/-- A passage event of a RELEASED lane gate moves the record in passage to the tail of its lane, ROUTED and stamped, returns the gate to
IDLE and brings a routing attempt (R33). At an IDLE or BLOCKED gate the event sets the gate BLOCKED and moves nothing (R35). While an expiry
of the passage channel waits whose deadline is at or before the clock at which the event was delivered, the event is not due: ZU takes first
what was delivered first (R87; that a command not due changes nothing is assumption 1). That of an expiry and an event of the same
millisecond the expiry comes first is the model's choice, assumption 36. The expiry returns a RELEASED gate to IDLE and raises JAM with
raised_by 0 on the record, which stays where it is; a lane gate brings a routing attempt (R34); at FEED_GATE CS makes a selection attempt
that passes the record over, and HOLD RAISED is placed after what that attempt sends (R47, R162, R155). A passage event that waits there is
overdue: FEED_GATE is not released again before it is taken, so that it finds the gate IDLE (R87, R47; assumption 37). -/
def Obligations.LanePassageOrTimeoutEndsRelease : Prop :=
  (∀ (s : State) (l : Lane) (e : PassageEvent), s.tu.passages.find? (·.gate == .lane l) = some e →
     (∀ d : Clock, (s.tu.passage.get (.lane l)).expiry = some d → reached e.delivered d = true →
       exec (.passage (.lane l)) s = .next s)
     ∧ ((∀ d : Clock, (s.tu.passage.get (.lane l)).expiry = some d → reached e.delivered d = false) →
       (∀ t : Tag, s.zu.gates.get (.lane l) = ⟨.released, true, some t⟩ →
         exec (.passage (.lane l)) s = .next (routingAttempt { s with
           tu.passages := s.tu.passages.erase e
           tu.passage := s.tu.passage.set (.lane l) ⟨.idle, none⟩
           zu.gates := s.zu.gates.set (.lane l) ⟨.idle, false, none⟩
           zu.intake := s.zu.intake.filter (· != t)
           zu.lanes := s.zu.lanes.set l (s.zu.lanes.get l ++ [t])
           records := s.records.map fun r => if r.tag = t then { r with stage := .routed, routeStamp := some e.stamp } else r }))
       ∧ ((s.zu.gates.get (.lane l)).state ≠ .released →
         exec (.passage (.lane l)) s = .next { s with
           tu.passages := s.tu.passages.erase e
           zu.gates := s.zu.gates.set (.lane l) ⟨.blocked, false, none⟩ })))
  ∧ (∀ (s : State) (g : Gate) (t : Tag) (d : Clock) (u : State),
       (s.tu.passage.get g).expiry = some d → s.zu.gates.get g = ⟨.released, true, some t⟩ →
       u = { s with
         tu.passage := s.tu.passage.set g ⟨.idle, none⟩
         zu.gates := s.zu.gates.set g ⟨.idle, false, none⟩ } →
       (∀ l : Lane, g = .lane l → exec (.passageTimeout g) s = .next (routingAttempt (raiseHold u t .jam 0)))
       ∧ ∀ (r : Record) (v : State), g = .feed → lookup s t = some r →
         v = { u with tu.passages := s.tu.passages.map fun x => if x.gate = .feed then { x with overdue := true } else x } →
         (carries r .jam = true → exec (.passageTimeout g) s = .next (selectionAttempt v))
         ∧ (carries r .jam = false → r.stage ≠ .waitInlet →
           exec (.passageTimeout g) s = .next (placeNotice
             (selectionAttempt { v with
               records := s.records.map fun x => if x.tag = t then { x with holds := x.holds ++ [⟨.jam, 0, s.clock⟩] } else x })
             14 (.holdRaised t .jam 0 r.stage (placeOf s t) (holdMarks { r with holds := r.holds ++ [⟨.jam, 0, s.clock⟩] })))))

/-- A passage event of the RELEASED FEED_GATE moves the record from BUFFER to the tail of CHAMBER and hands CS the admission: an empty batch
list takes a new batch number and starts the load channel, each candidate barred ahead of the record gains one skip, up to 3, the record
becomes BATCHED with that number and joins the batch list, a foam class other than H adds to ff_count; a full batch closes loading, else CS
selects again (R46, R162). At an IDLE or BLOCKED gate the gate becomes BLOCKED (R35). While an expiry of the passage channel waits whose
deadline is at or before the clock at which the event was delivered, the event is not due (R87; that a command not due changes nothing is
assumption 1). That of an expiry and an event of the same millisecond the expiry comes first is the model's choice, assumption 36. A
candidate and a barred one are as SelectionChoosesTheNextRecord spells them out (R161). -/
def Obligations.FeedPassageAdmitsRecord : Prop :=
  ∀ (s : State) (e : PassageEvent), s.tu.passages.find? (·.gate == .feed) = some e →
    (∀ d : Clock, s.tu.passage.feed.expiry = some d → reached e.delivered d = true → exec (.passage .feed) s = .next s)
    ∧ ((∀ d : Clock, s.tu.passage.feed.expiry = some d → reached e.delivered d = false) →
    (∀ (t : Tag) (r : Record) (ahead behind : List Tag), s.zu.gates.feed = ⟨.released, true, some t⟩ → lookup s t = some r →
      s.zu.buffer = ahead ++ t :: behind → s.zu.buffer.Nodup →
      ∃ (k : Nat) (u : State),
        k = (if s.cs.batchList = [] then (if s.cs.batchCounter = 65535 then 1 else s.cs.batchCounter + 1) else s.cs.batchCounter)
        ∧ u = { s with
          tu.passages := s.tu.passages.erase e
          tu.passage := s.tu.passage.set .feed ⟨.idle, none⟩
          tu.load := if s.cs.batchList = [] then chStart (s.clock + sec s.cs.working.loadWait) else s.tu.load
          zu.gates := s.zu.gates.set .feed ⟨.idle, false, none⟩
          zu.buffer := ahead ++ behind
          zu.chamber := s.zu.chamber ++ [t]
          cs.batchCounter := k
          cs.batchList := s.cs.batchList ++ [t]
          cs.ffCount := s.cs.ffCount + (if r.foamClass = .h then 0 else 1)
          records := u.records }
        ∧ u.records.map (·.tag) = s.records.map (·.tag)
        ∧ (∀ (x : Tag) (y : Record), lookup s x = some y →
          lookup u x = some
            (if x = t then { y with stage := .batched, batch := some k }
             else if x ∈ ahead ∧ isCandidate s x = true ∧ isBarred s x = true then
               { y with skipCount := min (y.skipCount + 1) 3 }
             else y))
        ∧ exec (.passage .feed) s = .next (if s.cs.working.batchSize ≤ s.cs.batchList.length + 1 then closeLoading u .batchFull
            else selectionAttempt u))
    ∧ (s.zu.gates.feed.state ≠ .released →
      exec (.passage .feed) s = .next { s with
        tu.passages := s.tu.passages.erase e
        zu.gates := s.zu.gates.set .feed ⟨.blocked, false, none⟩ }))

/-- Gate Clear (R36): from the supervisor in every line state, a station NOT_PERMITTED; index 0 to 3 names LANE_A, LANE_B, LANE_C and FEED_GATE, any
other is BAD_VALUE. A BLOCKED gate becomes IDLE, with a routing attempt for a lane gate and CS told for FEED_GATE; an IDLE gate is left; a
RELEASED one is BUSY. No record and no hold is touched but by those attempts. -/
def Obligations.GateClearByState : Prop :=
  ∀ (s : State) (f : Frame) (rest : List Frame), HeadIs s .gateClear f rest →
    (∀ m : Node, frameSource f = nodeNumber m → s.stations[m].state = .joined →
      exec .gateClear s = .next (answeredWith (popped s rest) (refusedFrame (nodeNumber m) 0x39 .notPermitted)))
    ∧ (frameSource f = 14 →
      (4 ≤ f.fields.index →
        exec .gateClear s = .next (answeredWith (popped s rest) (refusedFrame 14 0x39 .badValue)))
      ∧ ∀ g : Gate, [Gate.lane .a, .lane .b, .lane .c, .feed][f.fields.index]? = some g →
        exec .gateClear s = .next (match (s.zu.gates.get g).state with
          | .idle => answeredWith (popped s rest) (doneFrame 14 0x39 .empty)
          | .released => answeredWith (popped s rest) (refusedFrame 14 0x39 .busy)
          | .blocked => answeredWith
              ((match g with | .lane _ => routingAttempt | .feed => selectionAttempt)
                { popped s rest with zu.gates := s.zu.gates.set g ⟨.idle, false, none⟩ })
              (doneFrame 14 0x39 .empty)))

▬▬▬▬▬▬

WHAT YOU WILL DO: Above are the lines; repeat exactly the ones from the line containing "that passes the" down to the line containing "zu.intake := s.zu.intake.filter", both inclusive.

RESPONSE TO THE TASK:
that passes the record over, and HOLD RAISED is placed after what that attempt sends (R47, R162, R155). A passage event that waits there is
overdue: FEED_GATE is not released again before it is taken, so that it finds the gate IDLE (R87, R47; assumption 37). -/
def Obligations.LanePassageOrTimeoutEndsRelease : Prop :=
  (∀ (s : State) (l : Lane) (e : PassageEvent), s.tu.passages.find? (·.gate == .lane l) = some e →
     (∀ d : Clock, (s.tu.passage.get (.lane l)).expiry = some d → reached e.delivered d = true →
       exec (.passage (.lane l)) s = .next s)
     ∧ ((∀ d : Clock, (s.tu.passage.get (.lane l)).expiry = some d → reached e.delivered d = false) →
       (∀ t : Tag, s.zu.gates.get (.lane l) = ⟨.released, true, some t⟩ →
         exec (.passage (.lane l)) s = .next (routingAttempt { s with
           tu.passages := s.tu.passages.erase e
           tu.passage := s.tu.passage.set (.lane l) ⟨.idle, none⟩
           zu.gates := s.zu.gates.set (.lane l) ⟨.idle, false, none⟩
           zu.intake := s.zu.intake.filter (· != t)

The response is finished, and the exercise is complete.